▶ **Saved data entries**
/-- Queues the write of the tile at `t` (R51, R58, R439). The lane writes a stripe in tile order: new data waits for the overlaid tiles
of its stripe to be home (R96). -/
def State.queueWrite (t : Nat) (s : State) : State :=
  let x := t / 512
  let z := t / 65536
  let d := s.zone z
  match s.located x with
  | none => s
  | some v =>
    let n := Fin.ofNat 4 (entLane v)
    if !(s.inService n) || s.mustReturn z (entLane v) then s
    else match s.tileSlot v d.rate (t / 4 % 128) with
      | none => s
      | some (tr, sl) =>
        let c : MediaCmd :=
          { op := 1, surface := entSurface v, track := tr, start := sl, qtr := 0, count := 1, modsel := tileModsel d.rate
            mask := s.goodMask (entSurface v) tr (s.slotsAt tr d.rate), tag := 0, deadline := none, cancelled := false
            units := [{ kind := 0, tag := t, gen := d.gen, hseq := 0, shuffled := d.shuf, ctx := 0, data := s.homeOrder t false (s.tileData t) }] }
        (s.addWork n c).onBuf (fun b => { b with blks := b.blks.map (fun w =>
          if w.st != .landing && w.ns == 1 && w.lba / 4 * 4 == t then { w with queued := true } else w) })

/-- Queues the write of a block of NSID 2, unless its group is on its way home. -/
def State.queueSector (w : WBlk) (s : State) : State :=
  match s.sectorOf w.lba with
  | none => s
  | some (lane, sf, tr, sec) =>
    if !(s.inService (Fin.ofNat 4 lane)) || s.map.ret.any (fun r => r.ns == 2 && r.key == w.lba / 4 * 4) then s
    else
      let c : MediaCmd :=
        { op := 4, surface := sf, track := tr, start := sec, qtr := 0, count := 1, modsel := sectorModsel
          mask := s.goodMask sf tr (s.slotsAt tr 3), tag := w.ord, deadline := none, cancelled := false
          units := [{ kind := 1, tag := w.lba, gen := 0, hseq := 0, shuffled := false, ctx := w.ord, data := w.data }] }
      (s.addWork (Fin.ofNat 4 lane) c).onBuf (fun b => { b with blks := b.blks.map (fun x =>
        if x.ns = 2 ∧ x.lba = w.lba ∧ x.ord = w.ord then { x with queued := true } else x) })

/-- A block of the pool still to be written. -/
def WBlk.waits (w : WBlk) : Bool := (w.st == .dirty || w.st == .wt) && !w.queued

/-- The tiles of NSID 1 with a block to be written, in order. -/
def State.tilesWaiting (s : State) : List Nat :=
  (((s.buf.blks.filter (fun w => w.ns == 1 && w.waits)).map (fun w => w.lba / 4 * 4)).eraseDups).mergeSort
    (fun a b => decide (a ≤ b))

/-- The tile may be passed to its lane whole (R416). -/
def State.tileWhole (s : State) (t : Nat) : Bool := (List.range 4).all (fun k => (s.poolBlk 1 (t + k)).isSome)

/-- Writes the partial tile at `t` home, zero-filled (R416). -/
def State.writePartial (t : Nat) (s : State) : State := (s.queueWrite t).inc F.BUF_PTCNT_count

/-- The partial tiles of a zone are written (R473). -/
def State.writeZonePartials (z : Nat) (s : State) : State :=
  doAll (s.tilesWaiting.filter (fun t => t / 65536 == z && !(s.tileWhole t))) State.writePartial s

/-- Partial tiles are written at once while SPN waits for a lower target, or a power-state entry for the dirty count (R44,
R416). -/
def State.partialsNow (s : State) : Bool :=
  s.spn.wait.isSome || (s.pwr.to_.map (fun k => decide (2 ≤ k))).getD false
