-- ==== Sys2Proof/Machine/HostCtl.lean ====
section
/-! DEFINITION. The PCIe function and the controller (11_host_interface.md R444 to R458, R482 to R484): link, resets, enable
and shutdown. -/

namespace Sys2Proof.Machine
open Sys2Proof

/-! ## The acoustic ceiling's home -/

/-- Writes the acoustic ceiling: to SPN_CEIL.acou (R492), or to the firmware's copy while MOTION is cocooned (R503). -/
def State.setAcou (k : Nat) (s : State) : State :=
  match s.pwr.copy with
  | some (rs, act, store) =>
    if s.runs 5 then s.put F.SPN_CEIL_acou k
    else s.onPwr (fun p => { p with
      copy := some (cset (resetVal s.variant) R.SPN_CEIL (F.SPN_CEIL_acou.into k (cget (resetVal s.variant) rs R.SPN_CEIL)) rs,
        act, store) })
  | none => if s.runs 5 then s.put F.SPN_CEIL_acou k else s

/-- The acoustic ceiling in force. -/
def State.acou (s : State) : Nat :=
  match s.pwr.copy with
  | some (rs, _, _) => if s.runs 5 then s.get F.SPN_CEIL_acou else F.SPN_CEIL_acou.of (cget (resetVal s.variant) rs R.SPN_CEIL)
  | none => s.get F.SPN_CEIL_acou

/-! ## Resets of the controller and of the function -/

/-- The features return to their defaults (R484, R490): the ceiling, the thresholds and the power state act. -/
def State.featureDefaults (s : State) : State :=
  let ps := s.nvme.feats.ps
  let s := s.onNvme (fun v => { v with feats := { Feats.default with ps := ps } })
  let s := ((s.setAcou 7).put F.ALR_TTH_over 100).put F.ALR_TTH_underen 0
  if ps = 0 then s else s.enterPs 0

/-- A controller reset (R182, R415, R393, R484, R485, R668): unsealed commands and records not posted are dropped, contracts are
released, opened zones closed, features set to defaults; queues and requests are gone. An activation past step 3 of R488 runs to its end
without a completion (DESIGN CHOICE: the lanes are stopped by then, and the spec does not say what the reset does to it). -/
def State.controllerOff (s : State) : State :=
  let s := (s.discardAll.releaseByReset).onCtr (fun c => { c with est := none, slots := CtrSt.reset.slots })
  let s := { (s.closeZones).featureDefaults with meas := { s.meas with log := [] } }
  let s := { s with fw := { staged := [], commit := (s.fw.commit.filter (fun (c : FwCommit) => c.step == 3)).map (fun (c : FwCommit) => { c with cid := 65536 }) } }
  let s := s.onNvme (fun v => { v with
    en := false, rdy := false, cfs := false, crime := false, pp := false, shst := 0, sqs := [], cqs := [], adminUsed := 0
    adminSize := 0, agg := [], aers := [], events := [], masked := [], streams := false, openStreams := [], nsa := 0, deletes := [] })
  (s.resetRegs .controller).ctrTotals.pump.reclass

/-- A reset of the HOST domain (R448, R12): as a controller reset, and the registers that `PERST_N` resets. -/
def State.hostReset (s : State) : State :=
  let s := s.controllerOff.onNvme (fun v => { v with config := false })
  s.resetRegs .perst

/-- The link is down. -/
def State.linkDown (s : State) : State := (s.onNvme (fun v => { v with linkUp := false })).put F.HST_LINK_ltssm (Config.ltssm 0).toNat

/-- The function answers the host (R534): its link is up and the IDS section is applied. -/
def State.answers (s : State) : Bool := s.nvme.config && s.nvme.linkUp && !s.nvme.perst && !s.hostDown

/-- Configuration requests are answered once the link is up and the loader or the firmware has applied the IDs. -/
def State.configGo (s : State) : State :=
  s.onNvme (fun v => { v with config := v.linkUp && (s.boot.phase == 4 || s.boot.phase == 5) })

/-- PERST_N_ASSERT (R448, R449). -/
def execPerstNAssert (s : State) : Host.Outcome State Fault Refusal :=
  .next (let s := if s.hostDown ∨ s.nvme.perst then s else s.hostReset.linkDown
    s.onNvme (fun v => { v with perst := true, pewake := false, config := false, linkUp := false }))

/-- PERST_N_DEASSERT (R448, R534): the HOST domain is released from reset. -/
def execPerstNDeassert (s : State) : Host.Outcome State Fault Refusal := .next (s.onNvme (fun v => { v with perst := false }))

/-- FUNCTION_LEVEL_RESET (R448): the link stays up. -/
def execFunctionLevelReset (s : State) : Host.Outcome State Fault Refusal :=
  .next (if !s.answers then s
    else
      let link := s.reg R.HST_LINK
      ((s.hostReset.setReg R.HST_LINK link).configGo).raise F.HST_ERR_flr)

/-- HOT_RESET (R448): the link trains again. -/
def execHotReset (s : State) : Host.Outcome State Fault Refusal :=
  .next (if s.hostDown ∨ s.nvme.perst ∨ !s.nvme.linkUp then s else s.hostReset.linkDown)

/-- DL_DOWN (R448). -/
def execDlDown (s : State) : Host.Outcome State Fault Refusal :=
  .next (if s.hostDown ∨ s.nvme.perst ∨ !s.nvme.linkUp then s else (s.hostReset.linkDown).raise F.HST_ERR_down)

/-- LINK_UP (R534, R449): the link reaches L0 at a rate code and a width. It cannot train before `PGOOD_CORE` has risen. -/
def execLinkUp (rate : Fin 6) (width : Fin 5) (s : State) : Host.Outcome State Fault Refusal :=
  .next (if s.hostDown ∨ s.nvme.perst ∨ s.boot.phase < 3 ∨ rate.val = 0 ∨ !([1, 2, 4].contains width.val) then s
    else
      let s := ((s.put F.HST_LINK_up 1).put F.HST_LINK_rate rate).put F.HST_LINK_width width
      let s := s.put F.HST_LINK_ltssm (Config.ltssm 1).toNat
      (s.onNvme (fun v => { v with linkUp := true, pewake := false })).configGo)

/-- LINK_RETRAIN (R447): a lower width or rate is reported, and starts the recheck of R389; the guard follows the link (R667). -/
def execLinkRetrain (rate : Fin 6) (width : Fin 5) (s : State) : Host.Outcome State Fault Refusal :=
  .next (if s.hostDown ∨ s.nvme.perst ∨ !s.nvme.linkUp ∨ rate.val = 0 ∨ !([1, 2, 4].contains width.val) then s
    else
      let lower := decide (rate.val < s.get F.HST_LINK_rate ∨ width.val < s.get F.HST_LINK_width)
      let s := ((s.inc F.HST_RETRAIN_count).put F.HST_LINK_rate rate).put F.HST_LINK_width width
      (doIf lower (State.raise F.HST_ERR_lower) s).setGuard)

/-! ## The controller -/

/-- The controller may report ready (R457): with CC.CRIME from the end of the image load, otherwise with both namespaces
ready; the minimal loader has none to wait for. -/
def State.mayBeReady (s : State) : Bool :=
  s.boot.phase == 5 || (s.boot.phase == 4 && (s.nvme.crime || s.nvme.nsReady))

/-- CSTS.RDY sets as soon as it may. -/
def State.setReady (s : State) : State :=
  if s.nvme.en && !s.nvme.cfs && s.mayBeReady then s.onNvme (fun v => { v with rdy := true }) else s

/-- CONTROLLER_ENABLE (R454, R457, R483): CC as written with EN going to 1, and the 0's based size of the admin completion
queue; CC in the layout of NVMe 2.0. -/
def execControllerEnable (cc : Word) (acqs : BitVec 12) (s : State) : Host.Outcome State Fault Refusal :=
  .next (if !s.answers || s.nvme.en then s
    else
      let ok := natBits cc.toNat 4 3 == 6 && natBits cc.toNat 16 4 == 6 && natBits cc.toNat 20 4 == 4
      (s.onNvme (fun v => { v with
        en := true, cfs := !ok, rdy := false, crime := cc.getLsbD 24, adminSize := acqs.toNat + 1, adminUsed := 0, shst := 0 })).setReady)

/-- CONTROLLER_RESET (R484). -/
def execControllerReset (s : State) : Host.Outcome State Fault Refusal :=
  .next (if !s.answers || !s.nvme.en then s else s.controllerOff)

/-- SHUTDOWN_NOTIFICATION_NORMAL (R482, R616): the dirty data drains and the event recorder is flushed. -/
def execShutdownNotificationNormal (s : State) : Host.Outcome State Fault Refusal :=
  .next (if !s.answers || !s.nvme.en || s.nvme.shst != 0 then s
    else ((s.onNvme (fun v => { v with shst := 1 })).pump).askFlush)

/-- SHUTDOWN_NOTIFICATION_ABRUPT (R482). -/
def execShutdownNotificationAbrupt (s : State) : Host.Outcome State Fault Refusal :=
  .next (if !s.answers || !s.nvme.en then s else s.onNvme (fun v => { v with shst := 2 }))

/-- SHUTDOWN_COMPLETE (R482, R540): nothing is dirty and the flush has ended; a counters record is appended. -/
def execShutdownComplete (s : State) : Host.Outcome State Fault Refusal :=
  .next (if s.nvme.shst = 1 ∧ s.clean ∧ !(s.flag F.EVT_STAT_flush) ∧ !s.evt.waiting then
      (s.countersRecord).onNvme (fun v => { v with shst := 2 })
    else s)

end Sys2Proof.Machine
end

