/-- ADOPTION_START (R83, R84, R92, R556, R559): the keel vote, with the heads loaded and the spindle at 3,600 rpm or more. No
keel stops the adoption. -/
def execAdoptionStart (s : State) (lost : List Nat := []) : Host.Outcome State Fault Refusal :=
  .next (if s.boot.phase ≠ 4 ∨ s.boot.ready ≠ 0 ∨ s.get F.MAP_ADOPT_phase ≠ 0 ∨ s.get F.SRV_STAT_loaded = 0 ∨
      allLanes.any (fun a => (s.act a).ramp == some false) ∨ s.rpm < 3600 ∨ s.draining ∨ s.boot.warm ≠ 0 then s
    else match s.keelVote lost with
      | none =>
        let s := doIf ((s.keelCopies lost).any (fun x => x.2.isNone)) (State.raise F.MAP_ERR_keel) s
        let other := !(s.keelsSeen lost).isEmpty && (s.keelsSeen lost).all (fun x => x.2.digest != s.geo.digest)
        ((s.put F.MAP_ADOPT_phase 3).raiseAt F.ALR_CFGEV_e 4).put F.CFG_RCVSTAT_geo (if other then 1 else 0)
      | some k =>
        let s := ((s.put F.MAP_ADOPT_phase 1).setWord 0 k.hseq).onMap (fun m => { m with keel := some k })
        (doIf (s.keelDiffers lost k) (State.raise F.MAP_ERR_keel) s).onBoot (fun b => { b with ready := 1 }))

/-! ## The checkpoint -/

/-- Segments of a checkpoint copy: tiles of 16 KiB in its 136 MiB (DESIGN CHOICE: R92 gives a segment no size). -/
def ckptSegments : Nat := 8704

/-- Segment `i` of a copy can be read: its lane is in service, and the read does not fail. -/
def State.segReads (s : State) (segs : List (Nat × Nat)) (c : CkCopy) (i : Nat) : Bool :=
  !c.lanes.isEmpty && s.lanesIn.contains (c.lanes.getD (i % c.lanes.length) 0) && !(segs.contains (c.copy, i))

/-- The checkpoint of an area and sequence as R92 reads it: the first half of its segments from copy 0, the second from copy 1, a segment
that fails from the other; and whether one failed. None where a segment fails on both (DESIGN CHOICE: the spec does not say what
then). -/
def State.readCkpt (s : State) (segs : List (Nat × Nat)) (area seq : Nat) : Option (Ckpt × Bool) :=
  let copy (n : Nat) : Option CkCopy := s.media.ck.find? (fun c => c.area == area && c.copy == n && c.ckpt.seq == seq)
  let reads (n i : Nat) : Bool := (copy n).any (fun c => s.segReads segs c i)
  let half (i : Nat) : Nat := if i < ckptSegments / 2 then 0 else 1
  let failed := (List.range ckptSegments).filter (fun i => !(reads (half i) i))
  if failed.all (fun i => reads (1 - half i) i) then ((copy 0).orElse (fun _ => copy 1)).map (fun c => (c.ckpt, !failed.isEmpty))
  else none

/-- The tables of a checkpoint; the factory's defects stay known (R54). -/
def State.loadCkpt (c : Ckpt) (s : State) : State :=
  s.onMap (fun m => { m with
    hbm := c.map, zones := c.zones, slip := c.slip, cache := [], wback := [], fills := [], ovl := [], placed := []
    defects := m.defects ++ c.defects.filter (fun d => !(m.defects.contains d)) })

/-! ## Replay -/

/-- The records of a journal tile, up to the first whose CRC-64 fails. -/
def Tile.records (t : Tile) : List JRec :=
  (((List.range (t.data.length / 32)).map (fun i => JRec.parse (bytesAt t.data (32 * i) 32))).takeWhile (·.isSome)).filterMap id

/-- The records on media: those of the journal bands before those of the harvests' journal tiles (R92 step 3). -/
def State.recsOnMedia (s : State) (lost : List Nat) : List JRec :=
  (s.sysTiles lost sysJournal false ++ s.sysTiles lost sysJournal true).flatMap Tile.records

/-- The records from a sequence number on that follow one another (R85). -/
def runFrom (rs : List JRec) : Nat → Nat → List JRec
  | 0, _ => []
  | fuel + 1, seq =>
    match rs.find? (fun r => r.seq == seq) with
    | none => []
    | some r => r :: runFrom rs fuel ((seq + 1) % 2 ^ 32)

/-- What replay makes of one record (R69, R78): the values are absolute. Records of types 3, 7 and 9 are applied as the overlay is
built. -/
def State.replay (r : JRec) (s : State) : State :=
  match r.type with
  | 1 => s.setHbmEntry r.key r.val
  | 2 =>
    let z := Zone.unpack r.val
    let was := (s.zone r.key).gen
    let s := s.onZone r.key (fun _ => z)
    if was = z.gen then s
    else doAll (List.range 128) (fun e => State.setHbmEntry (128 * r.key + e) (mkEntry 0 0 0 0 0 false z.gen)) s
  | 4 => s.onMap (fun m => { m with defects := if m.defects.contains r.key then m.defects else m.defects ++ [r.key] })
  | 5 => s.onMap (fun m => { m with
      slip := if r.key < m.slip.length then m.slip.set r.key r.val else m.slip ++ List.replicate (r.key - m.slip.length) 0 ++ [r.val] })
  | _ => s

/-! ## Manifests -/

/-- The entries that a tile of a manifest holds. -/
def Tile.entries (t : Tile) (n : Nat) : List ManEnt :=
  (List.range n).map (fun i =>
    { w0 := BitVec.ofNat 64 (ofLe (bytesAt t.data (16 * i) 8)), w1 := BitVec.ofNat 64 (ofLe (bytesAt t.data (16 * i + 8) 8)) })
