/-- SET_LOAD_COMPLETE (R110, R146 to R149): the working registers take the set, or nothing is loaded where its marker is
wrong or a word has an uncorrectable error; the load is then repeated after LANEn_GO. An index of 128 or above, which R144 rules
out, names no set: it fails as an invalid set does (DESIGN CHOICE). -/
def execSetLoadComplete (n : Fin 4) (ecc : Bool) (s : State) : Host.Outcome State Fault Refusal :=
  .next (match (s.lane n).loading with
    | none => s
    | some i =>
      if (s.lane n).setBad || !(s.laneUp n) then s
      else
      let (ue, s) := s.readWords 5 n (64 * i) 64 ecc none
      if ue || decide (128 ≤ i) || cget setRamDefault (s.lane n).setRam (128 * i + 127) != 0xC4A1#32 then
        let s := (s.put (F.LANE_STAT_setv n) 0).onLane n (fun l => { l with setBad := true })
        s.raise (F.LANE_ERR_setecc n)
      else
        let r := max 1 s.geo.rings.length
        let s := s.onLane n (fun l => { l with
          setok := true, setIdx := i, loading := none, taps := l.setTaps i, front := l.setFront i, vga := (l.setFront i).vga })
        let s := ((s.put (F.LANE_STAT_setv n) 1).put (F.LANE_STAT_head n) (i / r)).put (F.LANE_STAT_ring n) (i % r)
        s.setReg (R.LANE_RATIO n) (cget setRamDefault (s.lane n).setRam (128 * i)))

/-- Puts a 16-bit value into half `h` of a word of the set RAM. -/
def Lane.putHalf (l : Lane) (w h : Nat) (x : Int) : Lane :=
  { l with setRam := cset setRamDefault w ((⟨0, 16 * h, 16⟩ : Field).into (ofInt 16 x) (cget setRamDefault l.setRam w)) l.setRam }

/-- EQ_TAP_COPY (R110): with RG low, the working taps go into entry `k` of the set RAM, which is the active set's. -/
def execEqTapCopy (n : Fin 4) (k : Nat) (s : State) : Host.Outcome State Fault Refusal :=
  .next (if !(s.flag (F.LANE_EQMU_save n)) || s.flag (F.LANE_STAT_rg n) || !(s.flag (F.LANE_STAT_setv n)) || !(s.laneUp n) || k != (s.lane n).setIdx then s
    else
      let s := s.wroteWords 5 n (64 * k + 2) 12 none
      let s := s.onLane n (fun l => l.taps.zipIdx.foldl (fun l t => l.putHalf (128 * k + 4 + t.2 / 2) (t.2 % 2) t.1) l)
      s.put (F.LANE_EQMU_save n) 0)

/-! ## The preamplifier port -/

/-- A write of LANEn_PASCMD (R143): the transaction waits for the port, and for `WGn` to be low. -/
def State.writePascmd (p : Path) (n : Fin 4) (v : Word) (s : State) : State :=
  s.gated p (R.LANE_PASCMD n) v (s.flag (F.LANE_PASCMD_busy n)) (fun s =>
    let s := (s.take (R.LANE_PASCMD n) v).put (F.LANE_PASCMD_busy n) 1
    let f : PaFrame := { rd := s.flag (F.LANE_PASCMD_rd n), addr := s.get (F.LANE_PASCMD_addr n)
                         data := s.get (F.LANE_PASCMD_wdata n), cmd := true }
    s.onLane n (fun l => { l with pheld := some f }))

/-- PASCMD_WRITE (R143). -/
def execPascmdWrite (p : Path) (n : Fin 4) (v : Word) (s : State) : Host.Outcome State Fault Refusal := .next (s.writePascmd p n v)

/-- The head that a write frame selects (R100, R199): MCSn_PHSEL's form where the frame has it, else as the preamplifier's registers
have it. -/
def State.headOfFrame (s : State) (n : Fin 4) (f : PaFrame) : Option Nat :=
  if s.flag (F.MCS_PHSEL_en n) && f.addr == s.get (F.MCS_PHSEL_addr n) then
    (List.range 8).find? (fun h => decide ((s.get (F.MCS_PHSEL_base n) ||| (h * 2 ^ s.get (F.MCS_PHSEL_shift n))) % 256 = f.data))
  else Config.headSelect f.addr f.data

▶ **Exercise description**
Return the span of lines in the data above that opens at the line with "s.gated p (R.LANE_PASCMD" and closes at the line with "def execPascmdWrite (p", exactly, ends included, nothing else.

▶ **Reply**
  s.gated p (R.LANE_PASCMD n) v (s.flag (F.LANE_PASCMD_busy n)) (fun s =>
    let s := (s.take (R.LANE_PASCMD n) v).put (F.LANE_PASCMD_busy n) 1
    let f : PaFrame := { rd := s.flag (F.LANE_PASCMD_rd n), addr := s.get (F.LANE_PASCMD_addr n)
                         data := s.get (F.LANE_PASCMD_wdata n), cmd := true }
    s.onLane n (fun l => { l with pheld := some f }))

/-- PASCMD_WRITE (R143). -/
def execPascmdWrite (p : Path) (n : Fin 4) (v : Word) (s : State) : Host.Outcome State Fault Refusal := .next (s.writePascmd p n v)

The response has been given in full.